Claim: Photograph shows a pill found in a grape purchased at WalMart.
UNDETERMINED
Example: [Collected via Facebook, October 2013]

Just wanted to let you guys now I'm not happy right now. I bought a pack of the Delano farms table grapes for my family at your store located on
Origins: It is true that in October 2013 an Arizona woman reported to a local WalMart store (and subsequently to the police) that her daughter had supposedly found a large white pill in the middle of a grape purchased from that WalMart store, as stated in the Facebook post reproduced above:
Carla Egelston bought what looked like a regular container of grapes. But when her daughter, Brianna, went to wash them the family was surprised.
"When I looked at it, it was a big white pill,” Egelston said.
Egelston showed us a picture taken October 8 of the white pill, right in the middle of a grape.
She bought the grapes from a Walmart in Peoria and wasn't pleased with their initial response.
"They didn't ask for any of my information, didn't ask for what type of grapes they were," Egelston said.
But after informing the store that she filed a police report with the Peoria Police Department Egelston said, "They wanted to know what type of grapes they were, my phone number, my name, everything."

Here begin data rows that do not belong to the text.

-- ==== Sys2Proof/Tests/Slice0.lean ====
section
/-! SUPPORT. Tests whose expected values come from the spec's own words, tables and examples (the rule or the section of
95_test_vectors.md is named beside each), and a witness for each statement that has hypotheses. -/

namespace Sys2Proof.Tests

open Sys2Proof Sys2Proof.Machine

/-! ### Ill-formed terms: one for each check of 30_encoding.md R86 -/

theorem test_ill_formed_toggle : Instr.wf (.toggle 12) = false := by decide
theorem test_ill_formed_recall : Instr.wf (.recall 15) = false := by decide
theorem test_ill_formed_savebank : Instr.wf (.savebank 12) = false := by decide
theorem test_ill_formed_setgli : Instr.wf (.setgli 12) = false := by decide
theorem test_ill_formed_setrot : Instr.wf (.setrot 12) = false := by decide
theorem test_ill_formed_settds : Instr.wf (.settds 12) = false := by decide
theorem test_ill_formed_setqm : Instr.wf (.setqm 3) = false := by decide
theorem test_ill_formed_setauxm : Instr.wf (.setauxm .in0 7) = false ∧ Instr.wf (.setauxm .in1 254) = false := by decide
theorem test_ill_formed_kbdnote : Instr.wf (.kbdnote 4 12) = false := by decide

/-! ### Decoding: words of 95_test_vectors.md section 3.1, 30_encoding.md R92 -/

theorem test_decode_nop : decodeTableWord 24 0x000000 = some .nop := by decide
theorem test_decode_toggle : decodeTableWord 24 0x1B0000 = some (.toggle 11) := by decide
theorem test_decode_recall : decodeTableWord 24 0x230000 = some (.recall 3) := by decide
theorem test_decode_savebank : decodeTableWord 24 0x3B0000 = some (.savebank 11) := by decide
theorem test_decode_setscale : decodeTableWord 24 0x40AB50 = some (.setscale 0xAB50) := by decide
theorem test_decode_setgli : decodeTableWord 24 0x410003 = some (.setgli 3) := by decide
theorem test_decode_setrot : decodeTableWord 24 0x420002 = some (.setrot 2) := by decide
theorem test_decode_settrg : decodeTableWord 24 0x4300F4 = some (.settrg (BitVec.ofInt 8 (-12))) := by decide
theorem test_decode_settrc : decodeTableWord 24 0x4400FB = some (.settrc (BitVec.ofInt 8 (-5))) := by decide
theorem test_decode_setofg : decodeTableWord 24 0x4500C4 = some (.setofg (BitVec.ofInt 8 (-60))) := by decide
theorem test_decode_setofc : decodeTableWord 24 0x460080 = some (.setofc (BitVec.ofInt 8 (-128))) := by decide
theorem test_decode_setleg : decodeTableWord 24 0x470001 = some (.setleg true) := by decide
theorem test_decode_setqm : decodeTableWord 24 0x480002 = some (.setqm (qmodeBits .equal)) := by decide
theorem test_decode_settds : decodeTableWord 24 0x490003 = some (.settds 3) := by decide
theorem test_decode_setauxm : decodeTableWord 24 0x510006 = some (.setauxm .in1 (auxModeBits .scaleRecall)) := by decide
theorem test_decode_kbdoff : decodeTableWord 24 0x600000 = some .kbdoff := by decide
theorem test_decode_kbdon : decodeTableWord 24 0x610000 = some .kbdon := by decide
theorem test_decode_kbdnote : decodeTableWord 24 0x6200A8 = some (.kbdnote 10 8) := by decide
theorem test_decode_trigedge : decodeTableWord 24 0x710000 = some (.trigedge .ch1) := by decide
theorem test_decode_hret : decodeTableWord 24 0x800000 = some .hret := by decide
theorem test_decode_commit : decodeTableWord 24 0x900000 = some .commit := by decide
theorem test_decode_start : decodeTableWord 24 0xA00000 = some .start := by decide
theorem test_decode_cfgdef : decodeTableWord 24 0xB00000 = some .cfgdef := by decide
theorem test_decode_rdreg : decodeTableWord 24 0xC00010 = some (.rdreg 0x10) := by decide
theorem test_decode_adcdone : decodeTableWord 16 0xA05 = some (.adcdone true false 517) := by decide
theorem test_decode_hktick : decodeTableWord 0 0 = some .hktick := by decide
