-- ==== Sys2Proof/Machine/OpMap.lean ====
section
/-! DEFINITION. The opcode map (R139 to R142) as data: for each instruction its operands, the prefix fields it
accepts, whether `xw` may issue it, what it is on a tile context, its lineage class and its fixed latency (R135);
and the legality of its fields (R128, R130, R139). -/

namespace Sys2Proof

/-- An operand: its position (0 the a field, 1 the b field, 2 the c field of the prefix, 3 the d field, as R137
numbers them), its field, for registers how many it names, and whether it is read and written. -/
inductive Use where
  | reg (pos f n : Nat) (rd wr : Bool)
  | pred (pos f : Nat) (rd wr : Bool)
  deriving DecidableEq, Repr

/-- The accepted prefix fields, by the letters of R131. -/
structure Px where
  mask : Bool
  zero : Bool
  fourth : Bool
  round : Bool
  sat : Bool
  scope : Bool
  any : Bool
  deriving DecidableEq, Repr

def pxNone : Px := ⟨false, false, false, false, false, false, false⟩
def pxM : Px := ⟨true, true, false, false, false, false, true⟩
def pxMC : Px := ⟨true, true, true, false, false, false, true⟩
def pxMS : Px := ⟨true, true, false, false, true, false, true⟩
def pxMF : Px := ⟨true, true, false, true, false, false, true⟩
def pxMFS : Px := ⟨true, true, false, true, true, false, true⟩
def pxMFSC : Px := ⟨true, true, true, true, true, false, true⟩
def pxMO : Px := ⟨true, true, false, false, false, true, true⟩
def pxMOC : Px := ⟨true, true, true, false, false, true, true⟩
def pxG : Px := ⟨true, false, false, false, false, false, true⟩
def pxO : Px := ⟨false, false, false, false, false, true, true⟩
def pxC : Px := ⟨false, false, true, false, false, false, true⟩

/-- Whether `xw` may issue the word (R140): never, always, or only from an outer `xw`. -/
inductive XwUse where
  | no | yes | inner
  deriving DecidableEq, Repr

/-- The word on a tile context (R140). -/
inductive TileUse where
  | yes | only | illegal | nothing
  deriving DecidableEq, Repr

/-- The lineage class (R61); `ld` is L under R72. -/
inductive Cls where
  | l | r | n | ld
  deriving DecidableEq, Repr

/-- A row of the opcode map: operands in the order a, b, d; latency 0 stands for a tracked result (R136); `fourth`
is the width of the fourth operand, 0 without one. -/
structure Row where
  uses : List Use
  px : Px
  xw : XwUse
  tile : TileUse
  cls : Cls
  lat : Nat
  fourth : Nat
  deriving DecidableEq, Repr

/-- R61: an `mfs` is class R for LANEID, WARPW, PARAMLO, PARAMHI and HSIZE0–7. -/
def mfsClass (n : Nat) : Cls :=
  if n = 0 ∨ n = 1 ∨ n = 4 ∨ n = 5 ∨ (24 ≤ n ∧ n ≤ 31) then .r else .n

/-- A row of no word: the whole steps of other agents. -/
def rowEvent : Row := ⟨[], pxNone, .no, .yes, .n, 0, 0⟩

She posted the pictures to Walmart's official Facebook page, but says she has no ill will toward the store.
"I never said I was going to stop shopping at Walmart. I never said Walmart was at fault," Egelston said.
She just wants to remind parents to always check their food, for the sake of their kids.

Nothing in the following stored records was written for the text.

/-- Kill watches: every entry rooted on them leaves lookup and the slots are freed (R74). -/
def Core.killWatches (c : Core) (p : Watch → Bool) : Core :=
  let dead := maskOf ((c.watches.filter (fun w => p w.2)).map (·.1))
  if dead = 0 then c
  else
    let c := c.dropEntries (fun e => (e.root &&& dead) != 0)
    { c with watches := c.watches.filter (fun w => !dead.getLsbD w.1) }

/-- Kill a core's watches on a memory line. -/
def State.killLine (s : State) (core line : Nat) : State :=
  if (s.core core).watches.isEmpty then s
  else s.modCore core (fun c => c.killWatches (fun w => w.lines.contains line))
/-- A 128-byte unit of the scratchpad of a block's core, numbered over all cores (R72). -/
def Block.unitAt (b : Block) (off : Nat) : Nat := b.core * 2 ^ 13 + (b.spadBase + off) / 128
/-- Kill a core's watches on a scratchpad unit. -/
def State.killUnit (s : State) (core unit : Nat) : State :=
  if (s.core core).watches.isEmpty then s
  else s.modCore core (fun c => c.killWatches (fun w => w.units.contains unit))

/-! ### Lines of a view (R108) -/

def CvLine.byteAt (l : CvLine) (k : Nat) : Byte := l.data.extractLsb' (8 * k) 8
def setByteOf (d : BitVec 1024) (k : Nat) (v : Byte) : BitVec 1024 :=
  (d &&& ~~~((255#1024) <<< (8 * k))) ||| ((v.setWidth 1024) <<< (8 * k))

/-- A byte's copy in a view, if there is one. -/
def State.cvByte (s : State) (v pa : Nat) : Option Byte :=
  match kget (s.core v).cv (pa / lineBytes) with
  | some l => if l.present.getLsbD (pa % lineBytes) then some (l.byteAt (pa % lineBytes)) else none
  | none => none

/-- Put a dirty byte into a view. -/
def State.cvPut (s : State) (v pa : Nat) (b : Byte) (cls ctx : Nat) (o : ByteOrig) : State :=
  s.modCore v (fun c =>
    let l := (kget c.cv (pa / lineBytes)).getD ⟨0, 0, 0, [], cls, ctx⟩
    let bit := BitVec.ofNat 128 (2 ^ (pa % lineBytes))
    let l' : CvLine := { present := l.present ||| bit, dirty := l.dirty ||| bit, data := setByteOf l.data (pa % lineBytes) b,
                         orig := kput l.orig (pa % lineBytes) o, cls := cls, ctx := ctx }
    { c with cv := kput c.cv (pa / lineBytes) l' })

/-- Update a copy that exists with a written-through byte; it stays clean where it was clean (R109 Drain). -/
def State.cvUpdate (s : State) (v pa : Nat) (b : Byte) : State :=
  match kget (s.core v).cv (pa / lineBytes) with
  | some l =>
    if l.present.getLsbD (pa % lineBytes) then
      let l' := { l with data := setByteOf l.data (pa % lineBytes) b }
      s.modCore v (fun c => { c with cv := kput c.cv (pa / lineBytes) l' })
    else s
  | none => s

/-- Drop a view's line; a dropped line kills the core's watches on it (R75). -/
def State.cvDrop (s : State) (v line : Nat) : State :=
  (s.modCore v (fun c => { c with cv := kdel c.cv line })).killLine v line

/-- The dirty bytes of a line: offset and value. -/
def CvLine.dirtyBytes (l : CvLine) : List (Nat × Byte) :=
  ((List.range 128).filter (fun k => l.dirty.getLsbD k)).map (fun k => (k, l.byteAt k))

/-- A dirty byte of a view on its way to the home (R109, R116). -/
def CvLine.staged (l : CvLine) (v line : Nat) (e : Nat × Byte) : MsWrite :=
  let o := (kget l.orig e.1).getD ⟨none, 0, line * lineBytes + e.1, 0⟩
  { pa := line * lineBytes + e.1, val := e.2, wid := v, warp := o.warp, va := o.va, launch := o.launch, eng := false, unit := o.unit }

/-- One byte of a view is propagated (R109, R112). -/
def State.propagateByte (s : State) (v pa : Nat) : State :=
  match kget (s.core v).cv (pa / lineBytes) with
  | none => s
  | some l =>
    let k := pa % lineBytes
    if !l.dirty.getLsbD k then s
    else
      let s := { s with ms := s.ms ++ [l.staged v (pa / lineBytes) (k, l.byteAt k)] }
      let l' := { l with dirty := l.dirty &&& ~~~(BitVec.ofNat 128 (2 ^ k)), orig := kdel l.orig k }
      s.modCore v (fun c => { c with cv := kput c.cv (pa / lineBytes) l' })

"I'm not going to say I'm a perfect shopper and look at everything, but I'm more careful now. I just want to warn parents with little ones that people do this. There are sick people out there," Egleston said.

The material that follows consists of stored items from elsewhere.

-- ==== Sys2Proof/Machine/Front.lean ====
section
/-! DEFINITION. What every instruction shares before and after its own effect: the legality checks (R128 to R139), the
register window (R20), gathering and stall counts (R133 to R138), the execution mask (R132), writing results (R144,
R145), levels (R324), lineage (R62, R66) and the advance of the issuing entry (R23). -/

namespace Sys2Proof.Machine

/-- An instruction that has passed its front-end checks: its unit, the latch, the warp after gathering, who the unit is,
the launch record, the prefix, the execution mask, the opcode map's row, and the results it reads too early (R137). -/
structure Ctx where
  u : Nat
  is : Issue
  w : Warp
  p : Who
  lr : LaunchRec
  px : PxF
  m : Mask
  row : Row
  early : List Hazard
  step : Nat
  deriving DecidableEq, Repr

inductive Front where
  | stop (s : State)
  | go (c : Ctx) (s : State)
  deriving DecidableEq, Repr

/-- A predicate among the results under way. -/
def predKey (p : Nat) : Nat := 1024 + p

/-- An attempt gives back what it took: the entry has not issued (R32), the interlock still holds (R136). -/
def Warp.unissue (is : Issue) (w : Warp) : Warp :=
  { w with locked := is.locked,
           frontier := replaceIf (fun e => e.isReady && (e.mask &&& is.mask) != 0) (fun e => { e with stamp := is.stamp }) w.frontier }

/-- The instruction does not take its Issue step now; its entry stands where it is. -/
def State.retry (s : State) : State :=
  { s with cur := none, warps := match s.cur with
      | some is => kmod s.warps is.u (Warp.unissue is)
      | none => s.warps }

/-- A group of an `xw` is done: the next group is due, and lanes that left are no longer the run's (R207, R209). -/
def Warp.groupDone (w : Warp) (gone : Mask) : Warp :=
  match w.xw with
  | some r => { w with xw := some { r with groups := r.groups.tail, mask := r.mask &&& ~~~gone } }
  | none => w

/-- Entries of a debug step are over; the command is done when nothing is left to step (R316). -/
def State.stepOver (s : State) (p u pc : Nat) (gone : Nat × Nat × Mask → Bool) : State :=
  if (s.part p).stepping.isEmpty then s
  else
    let s := s.modPart p (fun x => { x with stepping := x.stepping.filter (fun e => !gone e) })
    if (s.part p).stepping.isEmpty then
      let at_ := ((kget s.warps u).bind (fun w => headOf w.frontier)).elim pc (·.pc.toNat)
      (((s.setPreg p .dstate 2).setPreg p .dresult 0).setPreg p .dstop 4).setPreg p .dpc at_
    else s

/-- A stepped unit has issued (R316). A single step names no mask, and is done wherever the unit issued. -/
def State.stepDone (s : State) (p u pc : Nat) : State :=
  s.stepOver p u pc (fun e => e.1 == u && (e.2.1 == pc || e.2.2 == 0))

/-- Nothing of a unit is left to step. -/
def State.stepEnd (s : State) (p u pc : Nat) : State := s.stepOver p u pc (fun e => e.1 == u)

/-- The instruction is done: the lanes that stayed move to the next instruction (R23); a group of an `xw` hands on to the
next group. -/
def State.done (s : State) (c : Ctx) (stay : Mask) : State :=
  let s := State.bump { s with cur := none } c.p.launch c.p.core 0x02
  match kget s.warps c.u with
  | none => s
  | some w =>
    if w.ended then s.stepEnd c.p.part c.u c.is.pc.toNat
    else if c.is.depth = 0 then (s.setWarp c.u (w.move stay c.is.npc .ready)).stepDone c.p.part c.u c.is.pc.toNat
    else s.setWarp c.u (w.groupDone (c.is.mask &&& ~~~stay))

/-- A program-class trap of some lanes; the others of the issue go on (R27). -/
def State.trapLanes (s : State) (c : Ctx) (m : Mask) (cause info addr : Nat) : State :=
  s.takeTrap c.u m c.is.pc ⟨cause, info, addr, c.is.pc, none⟩

/-- A trap of the whole issuing sub-group before any effect. -/
def State.trapAll (s : State) (c : Ctx) (cause info addr : Nat) : State :=
  (s.trapLanes c c.is.mask cause info addr).done c 0

/-- The register operands a row reads or writes, with the prefix's fourth operand in its place (R137). -/
def regUses (row : Row) (px : PxF) : List (Nat × Nat × Nat) :=
  let us := row.uses.filterMap (fun u => match u with
    | .reg pos f n _ _ => some (pos, f, n)
    | .pred _ _ _ _ => none)
  us.filter (fun x => x.1 < 3) ++ (if px.cv && row.fourth != 0 then [(2, px.c, row.fourth)] else []) ++
    us.filter (fun x => x.1 == 3)

/-- The operands whose vector registers are read, the old destination where it matters (R137). -/
def readUses (row : Row) (px : PxF) (whole : Bool) : List (Nat × Nat × Nat) :=
  let d := row.uses.filterMap (fun u => match u with
    | .reg 3 f n rd wr => if rd || (wr && (!whole || (row.fourth != 0 && !px.cv))) then some (3, f, n) else none
    | _ => none)
  (row.uses.filterMap (fun u => match u with
    | .reg pos f n true _ => if pos < 3 then some (pos, f, n) else none
    | _ => none)) ++ (if px.cv && row.fourth != 0 then [(2, px.c, row.fourth)] else []) ++ d

/-- The budget B of a warp (R19, R33). -/
def Warp.space (w : Warp) : Nat := if w.tile then 128 else 32 * w.budget

/-- The first operand past the budget (R20). -/
def windowBad (w : Warp) (row : Row) (px : PxF) : Option (Nat × Nat) :=
  ((regUses row px).find? (fun x => decide (w.wbase + x.2.1 + x.2.2 > w.space))).map (fun x => (x.1, x.2.1))

/-- Whether the cluster's ratio makes every word interlocked: ½ (R138). -/
def State.halfRatio (s : State) (cl : Nat) : Bool := sget 1 s.power.effRatio cl == 0

/-- The predicates an instruction reads: its mask predicate and its predicate operands. -/
def predReads (row : Row) (px : PxF) : List Nat :=
  px.mp :: row.uses.filterMap (fun u => match u with
    | .pred _ f true _ => some f
    | _ => none)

However, food contamination reports often turn out to be something other than what was originally claimed: in many cases complaining consumers have themselves inserted
foreign material into food they have bought and then falsely claimed the foreign material was present in the food when they purchased it (in order to perpetrate a damages claim against the manufacturer or vendor, or simply to garner publicity); children have placed foreign material into food and then falsely reported to their parents that they found the material in the food; and in some cases someone else (such as a pranking friend or relative) has inserted foreign material into food post-purchase without the consumer's being aware of it. Neither WalMart nor the Peoria police has as yet announced any investigative findings in this case about how the pill might have gotten into the grape, or whether it was really there at the time the grapes were purchased.
Last updated: 14 October 2013
![]() | Sources: |
Suratos, Pete. "Surprise Family Gets a Surprise in Their Grapes." KNXV-TV [Phoenix]. 13 October 2013.